Fabio Novembre is showing me round his Milan house, or perhaps I should say his house-to-be. It is at the empty concrete shell stage, but already features its two central elements: a large brilliantly patterned mosaic snake glistening on the outside front wall, and a fat brown tree trunk, representing the famous apple tree in the garden of Eden, rising up right through the entire house. “I wanted to live on the Forbidden Tree because I don’t want to be kicked out of paradise,” explains Novembre suddenly, adding that as a boy he hated that “sense of waiting for something” that was such an intrinsic part of the Christian tradition. Novembre’s house is filled with allusions to this, and also to his interest in the divide between one’s personal space in private and in public. The ground floor will feature a long dining table reminiscent of a refectory (or one might say, with a small leap of imagination, of the Last Supper); the living room has a painting which hides a secret passage that leads to Novembre’s private office; and the glass-encased shower at the top of the second flight of stairs will, Novembre excitedly assures me, allow users “to see everything”. He thinks it will be interesting to see who will actually be brave enough to climb the vertigo-inducing transparent steps, adding that they are a way of making “the house more private without putting in any doors”. Doors are unpopular in the designer’s vision, since his architecture is “about opening views, not about walls and boxes”.
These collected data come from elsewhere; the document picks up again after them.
-- ==== Sys2Proof/Laws/State.lean ====
section
/-! SUPPORT. One lemma per field of State for every named update, so that no proof unfolds a record update. -/

namespace Sys2Proof.Machine

variable (s : State)

@[simp] theorem State.withStack_stack (l : List Word) : (s.withStack l).stack = l := rfl
@[simp] theorem State.withStack_mem (l : List Word) : (s.withStack l).mem = s.mem := rfl
@[simp] theorem State.withStack_sto (l : List Word) : (s.withStack l).sto = s.sto := rfl
@[simp] theorem State.withStack_pc (l : List Word) : (s.withStack l).pc = s.pc := rfl
@[simp] theorem State.withStack_code (l : List Word) : (s.withStack l).code = s.code := rfl
@[simp] theorem State.withStack_params (l : List Word) : (s.withStack l).params = s.params := rfl
@[simp] theorem State.withStack_cmdPort (l : List Word) : (s.withStack l).cmdPort = s.cmdPort := rfl
@[simp] theorem State.withStack_rspPort (l : List Word) : (s.withStack l).rspPort = s.rspPort := rfl
@[simp] theorem State.withStack_hashPort (l : List Word) : (s.withStack l).hashPort = s.hashPort := rfl

@[simp] theorem State.withMem_stack (m : Memory) : (s.withMem m).stack = s.stack := rfl
@[simp] theorem State.withMem_mem (m : Memory) : (s.withMem m).mem = m := rfl
@[simp] theorem State.withMem_sto (m : Memory) : (s.withMem m).sto = s.sto := rfl
@[simp] theorem State.withMem_pc (m : Memory) : (s.withMem m).pc = s.pc := rfl
@[simp] theorem State.withMem_code (m : Memory) : (s.withMem m).code = s.code := rfl
@[simp] theorem State.withMem_params (m : Memory) : (s.withMem m).params = s.params := rfl
@[simp] theorem State.withMem_cmdPort (m : Memory) : (s.withMem m).cmdPort = s.cmdPort := rfl
@[simp] theorem State.withMem_rspPort (m : Memory) : (s.withMem m).rspPort = s.rspPort := rfl
@[simp] theorem State.withMem_hashPort (m : Memory) : (s.withMem m).hashPort = s.hashPort := rfl

@[simp] theorem State.withSto_stack (st : Storage) : (s.withSto st).stack = s.stack := rfl
@[simp] theorem State.withSto_mem (st : Storage) : (s.withSto st).mem = s.mem := rfl
@[simp] theorem State.withSto_sto (st : Storage) : (s.withSto st).sto = st := rfl
@[simp] theorem State.withSto_pc (st : Storage) : (s.withSto st).pc = s.pc := rfl
@[simp] theorem State.withSto_code (st : Storage) : (s.withSto st).code = s.code := rfl
@[simp] theorem State.withSto_params (st : Storage) : (s.withSto st).params = s.params := rfl
@[simp] theorem State.withSto_cmdPort (st : Storage) : (s.withSto st).cmdPort = s.cmdPort := rfl
@[simp] theorem State.withSto_rspPort (st : Storage) : (s.withSto st).rspPort = s.rspPort := rfl
@[simp] theorem State.withSto_hashPort (st : Storage) : (s.withSto st).hashPort = s.hashPort := rfl

@[simp] theorem State.withPc_stack (n : Nat) : (s.withPc n).stack = s.stack := rfl
@[simp] theorem State.withPc_mem (n : Nat) : (s.withPc n).mem = s.mem := rfl
@[simp] theorem State.withPc_sto (n : Nat) : (s.withPc n).sto = s.sto := rfl
@[simp] theorem State.withPc_pc (n : Nat) : (s.withPc n).pc = n := rfl
@[simp] theorem State.withPc_code (n : Nat) : (s.withPc n).code = s.code := rfl
@[simp] theorem State.withPc_params (n : Nat) : (s.withPc n).params = s.params := rfl
@[simp] theorem State.withPc_cmdPort (n : Nat) : (s.withPc n).cmdPort = s.cmdPort := rfl
@[simp] theorem State.withPc_rspPort (n : Nat) : (s.withPc n).rspPort = s.rspPort := rfl
@[simp] theorem State.withPc_hashPort (n : Nat) : (s.withPc n).hashPort = s.hashPort := rfl

@[simp] theorem State.withCmds_stack (l : List Command) : (s.withCmds l).stack = s.stack := rfl
@[simp] theorem State.withCmds_mem (l : List Command) : (s.withCmds l).mem = s.mem := rfl
@[simp] theorem State.withCmds_sto (l : List Command) : (s.withCmds l).sto = s.sto := rfl
@[simp] theorem State.withCmds_pc (l : List Command) : (s.withCmds l).pc = s.pc := rfl
@[simp] theorem State.withCmds_code (l : List Command) : (s.withCmds l).code = s.code := rfl
@[simp] theorem State.withCmds_params (l : List Command) : (s.withCmds l).params = s.params := rfl
@[simp] theorem State.withCmds_cmdPort (l : List Command) : (s.withCmds l).cmdPort = l := rfl
@[simp] theorem State.withCmds_rspPort (l : List Command) : (s.withCmds l).rspPort = s.rspPort := rfl
@[simp] theorem State.withCmds_hashPort (l : List Command) : (s.withCmds l).hashPort = s.hashPort := rfl

@[simp] theorem State.answered_stack (r : Response) (h : Option Bytes) : (s.answered r h).stack = s.stack := rfl
@[simp] theorem State.answered_mem (r : Response) (h : Option Bytes) : (s.answered r h).mem = s.mem := rfl
@[simp] theorem State.answered_sto (r : Response) (h : Option Bytes) : (s.answered r h).sto = s.sto := rfl
@[simp] theorem State.answered_pc (r : Response) (h : Option Bytes) : (s.answered r h).pc = s.pc := rfl
@[simp] theorem State.answered_code (r : Response) (h : Option Bytes) : (s.answered r h).code = s.code := rfl
@[simp] theorem State.answered_params (r : Response) (h : Option Bytes) : (s.answered r h).params = s.params := rfl
@[simp] theorem State.answered_cmdPort (r : Response) (h : Option Bytes) : (s.answered r h).cmdPort = s.cmdPort := rfl
@[simp] theorem State.answered_rspPort (r : Response) (h : Option Bytes) : (s.answered r h).rspPort = some r := rfl
@[simp] theorem State.answered_hashPort (r : Response) (h : Option Bytes) : (s.answered r h).hashPort = h := rfl

/-! An update with the value a state has changes nothing; the later of two updates of one field stands; updates of
different fields are kept in the order withMem, withSto, withStack, withPc, withCmds, answered. -/

@[simp] theorem State.withStack_self : s.withStack s.stack = s := rfl
@[simp] theorem State.withMem_self : s.withMem s.mem = s := rfl
@[simp] theorem State.withSto_self : s.withSto s.sto = s := rfl
@[simp] theorem State.withPc_self : s.withPc s.pc = s := rfl
@[simp] theorem State.withCmds_self : s.withCmds s.cmdPort = s := rfl
@[simp] theorem State.withStack_withStack (l m : List Word) : (s.withStack l).withStack m = s.withStack m := rfl
@[simp] theorem State.withMem_withMem (m n : Memory) : (s.withMem m).withMem n = s.withMem n := rfl
@[simp] theorem State.withCmds_withCmds (l m : List Command) : (s.withCmds l).withCmds m = s.withCmds m := rfl
@[simp] theorem State.answered_answered (r r' : Response) (h h' : Option Bytes) :
    (s.answered r h).answered r' h' = s.answered r' h' := rfl
@[simp] theorem State.answered_withStack (r : Response) (h : Option Bytes) (l : List Word) :
    (s.answered r h).withStack l = (s.withStack l).answered r h := rfl
@[simp] theorem State.answered_withMem (r : Response) (h : Option Bytes) (m : Memory) :
    (s.answered r h).withMem m = (s.withMem m).answered r h := rfl
@[simp] theorem State.answered_withSto (r : Response) (h : Option Bytes) (st : Storage) :
    (s.answered r h).withSto st = (s.withSto st).answered r h := rfl
@[simp] theorem State.answered_withPc (r : Response) (h : Option Bytes) (n : Nat) :
    (s.answered r h).withPc n = (s.withPc n).answered r h := rfl

/-! The size is the length of the Stack and only `withStack` changes it. -/

theorem State.size_eq : s.size = s.stack.length := rfl
@[simp] theorem State.withStack_size (l : List Word) : (s.withStack l).size = l.length := rfl
@[simp] theorem State.withMem_size (m : Memory) : (s.withMem m).size = s.size := rfl
@[simp] theorem State.withSto_size (st : Storage) : (s.withSto st).size = s.size := rfl
@[simp] theorem State.withPc_size (n : Nat) : (s.withPc n).size = s.size := rfl
@[simp] theorem State.withCmds_size (l : List Command) : (s.withCmds l).size = s.size := rfl
@[simp] theorem State.answered_size (r : Response) (h : Option Bytes) : (s.answered r h).size = s.size := rfl

/-! A response is always a next state, and it says which. -/

theorem raise_eq (e : ErrorKind) : raise e s = .next (s.answered (.error e) none) := rfl
theorem respond_eq (r : Result) : respond r s = .next (s.answered (.ok r) none) := rfl

end Sys2Proof.Machine
end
Novembre is sitting back on one of the latest of the mosaic company Bisazza’s offerings: the unexpectedly soft mosaic-covered armchairs and chaises longues by Jürgen Mayer H which are being showcased as part of this year’s furniture fair. Novembre himself is not showing for anyone, and is no longer Bisazza’s art director, a planned move from the start when he insisted on signing only a three-year contract. “A company is a company, to run a company is difficult,” he explains. Instead, and appropriately for someone who likes to remove the boundaries between the personal and the professional, it is his unfinished home that is on show this year.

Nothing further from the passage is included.